When he reached the guard, Major Torres nudged him with the shotgun. The guard awoke and looked up sleepily. He started to rise, but Major Torres used the shotgun to pat him back down. The major put the toothpick away for later, reached into another pocket, and brought out a $100 bill. He handed it to the guard.
“You will sleep, my friend,” he said. “You will sleep for the next hour with your eyes squeezed shut. Do you understand?”
“Yes,” the guard said. “I understand. Perfectly.” To show that he did, he put his head back down on the small wooden desk, cradled it in his arms, and closed his eyes so tightly that he frowned.
Major Torres moved down the corridor until he came to Citron’s cell. Through the bars, he could see Citron sitting on the edge of the stone bed. Citron looked up at him.

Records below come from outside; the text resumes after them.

theorem replayQueue_same (d : Nat) (xs : List QFlit) (s : State) : SameBut tells s (replayQueue d xs s) := by
  unfold replayQueue
  split
  · exact lnkPortMod_same _ _ s
  · exact SameBut.foldl (fun s x => flitDrop_same x s) _ _

theorem packetOut_same (d : Nat) (p : Packet) (s : State) : SameBut tells s (packetOut d p s) := by
  unfold packetOut
  dsimp only
  split
  · exact emit_same _ s
  · split
    · exact (emit_same _ s).trans (replayQueue_same _ _ _)
    · exact (emit_same _ s).trans (SameBut.foldl (fun s x => flitQueue_same x s) _ _)

theorem tx_same (x : FMap TxPair) (s : State) : SameBut tells s { s with lnk := { s.lnk with tx := x } } :=
  ⟨rfl, fun q hq => by cases q <;> simp_all [Part.same, tells, lnkRest]⟩

theorem packetNew_same (d : Nat) (p : Packet) (s : State) : SameBut tells s (packetNew d p s) := (tx_same _ s).trans (packetOut_same _ _ _)

/-- Sending a packet changes nothing but its pair, the link ports and the record of what is sent. -/
theorem packetSend_same (d : Nat) (p : Packet) (s : State) : SameBut tells s (packetSend d p s) := by
  unfold packetSend
  dsimp only
  split
  · split
    · exact tx_same _ s
    · exact packetNew_same _ _ s
  · exact packetOut_same _ _ s

theorem txnOpen_same (d : Nat) (w : TxnFor) (s : State) : SameBut tells s (txnOpen d w s).2 :=
  ⟨rfl, fun q hq => by cases q <;> simp_all [Part.same, tells, txnOpen, lnkRest]⟩

theorem farWrite_same (l : Loc) (n a : Nat) (bs : List Byte) (s : State) : SameBut tells s (farWrite l n a bs s) :=
  (txnOpen_same n .other s).trans (packetSend_same _ _ _)

theorem devWriteParts_same (key : Nat) (l : List (Nat × Nat)) (bs : List Byte) (s : State) :
    SameBut tells s (devWriteParts key l bs s) := by
  induction l generalizing bs s with
  | nil => exact .refl _ _
  | cons p r ih =>
    refine SameBut.trans ?_ (ih (bs.drop p.2) _)
    split
    · exact farWrite_same _ _ _ _ s
    · split
      · exact writeCb_same _ _ _ _ s
      · exact .refl _ _

/-- A write of local device memory changes nothing but what the stacks hold (and, where it loses a merge entry, the capture). -/
theorem devWrite_same (key pa : Nat) (bs : List Byte) (s : State) : SameBut tells s (devWrite key pa bs s) := devWriteParts_same _ _ _ s

theorem portTake_same (p : Nat) (s : State) : SameBut tells s (portTake p s).2 := by
  unfold portTake
  split
  · exact .refl _ _
  · split
    · exact .refl _ _
    · dsimp only
      split
      · exact (anteTake_same _ _ _ s).trans (anteFreeDraw_same _ _ _)
      · exact (anteTake_same _ _ _ s).trans (portMod_same _ _ _)

theorem hostOut_same (p addr : Nat) (o : Out) (s : State) : SameBut tells s (hostOut p addr o s) := by
  unfold hostOut
  dsimp only
  split
  · split
    · exact portMod_same _ _ s
    · exact (emit_same _ s).trans (portMod_same _ _ _)
  · split
    · exact emit_same _ s
    · exact emit_same _ s

theorem hostDrainOf_same (p : Nat) (l : List (Nat × Out)) (s : State) : SameBut tells s (hostDrainOf p l s) := by
  induction l generalizing s with
  | nil => exact .refl _ _
  | cons x r ih =>
    refine SameBut.trans ?_ (ih _)
    split
    · exact (portMod_same _ _ s).trans (hostOut_same _ _ _ _)
    · exact .refl _ _

theorem hostDrain_same (p : Nat) (s : State) : SameBut tells s (hostDrain p s) := by
  unfold hostDrain
  split
  · exact hostDrainOf_same _ _ s
  · exact .refl _ _

/-- Sending on a host port changes nothing but the port, its draw and the record of what is sent. -/
theorem hostSend_same (p addr : Nat) (o : Out) (s : State) : SameBut tells s (hostSend p addr o s) := by
  unfold hostSend
  dsimp only
  split
  · exact (portTake_same p s).trans (hostOut_same _ _ _ _)
  · have h := (portTake_same p s).trans (portMod_same p (fun h => { h with held := h.held ++ [(addr, o)] }) _)
    split
    · exact h.trans (hostDrain_same _ _)
    · exact h

theorem unconfirm_same (p : Nat) (u : Unconfirmed) (s : State) : SameBut tells s (unconfirm p u s) := portMod_same _ _ s

theorem hostWrite_same {t addr : Nat} {bs : List Byte} {s s' : State} (h : hostWrite t addr bs s = some s') : SameBut tells s s' := by
  unfold hostWrite at h
  split at h
  · obtain rfl := Option.some.inj h
    exact (hostSend_same _ _ _ s).trans (unconfirm_same _ _ _)
  · cases h

theorem objWrite_same {t : Nat} {o : Handle} {off : Nat} {bs : List Byte} {s s' : State} (h : objWrite t o off bs s = some s') :
    SameBut tells s s' := by
  unfold objWrite at h
  split at h
  · obtain rfl := Option.some.inj h
    exact .refl _ _
  · split at h
    · obtain rfl := Option.some.inj h
      exact .refl _ _
    · split at h
      · exact hostWrite_same h
      · obtain rfl := Option.some.inj h
        exact devWrite_same _ _ _ s

theorem msixSend_same (p v : Nat) (s : State) : SameBut tells s (msixSend p v s) := by
  unfold msixSend
  split
  · exact (emit_same _ s).trans (unconfirm_same _ _ _)
  · exact portMod_same _ _ s

theorem eventMessage_same (h : Handle) (s : State) : SameBut tells s (eventMessage h s) := by
  unfold eventMessage
  repeat' first | exact .refl _ _ | exact eventMod_same _ _ s | exact (msixSend_same _ _ s).trans (eventMod_same _ _ _) | split | dsimp only

theorem eventFlushN_same (n : Nat) (h : Handle) (s : State) : SameBut tells s (eventFlushN n h s) := by
  induction n generalizing s with
  | zero => exact .refl _ _
  | succ n ih =>
    unfold eventFlushN
    split
    · exact .refl _ _
    · split
      · exact .refl _ _
      · split
        · exact (eventMod_same _ _ s).trans (ih _)
        · split
          · exact .refl _ _
          · rename_i hw
            exact (objWrite_same hw).trans ((eventMod_same _ _ _).trans ((eventMessage_same _ _).trans (ih _)))

theorem irqHeldAgain_same (s : State) : SameBut tells s (irqHeldAgain s) :=
  ⟨rfl, fun p hp => by cases p <;> simp_all [Part.same, tells, irqHeldAgain]⟩

theorem eventFlush_same (h : Handle) (s : State) : SameBut tells s (eventFlush h s) := by
  unfold eventFlush
  split
  · split
    · exact .refl _ _
    · exact (eventFlushN_same _ _ s).trans (irqHeldAgain_same _)
  · exact .refl _ _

“Well, spy,” Torres said. “It is time.”
“Is it?”
“Yes.”
“The guard said six. It is not six yet.”
“The guard was wrong,” Torres said as he unlocked and opened the cell door. “He’s a simple fellow and often wrong. Otherwise he would not be a guard. Come. Hold out your hands.”
Citron rose, moved slowly to the open cell door, and held out his hands. Torres, the shotgun pressed against his side by an arm, clicked a pair of handcuffs around Citron’s wrists.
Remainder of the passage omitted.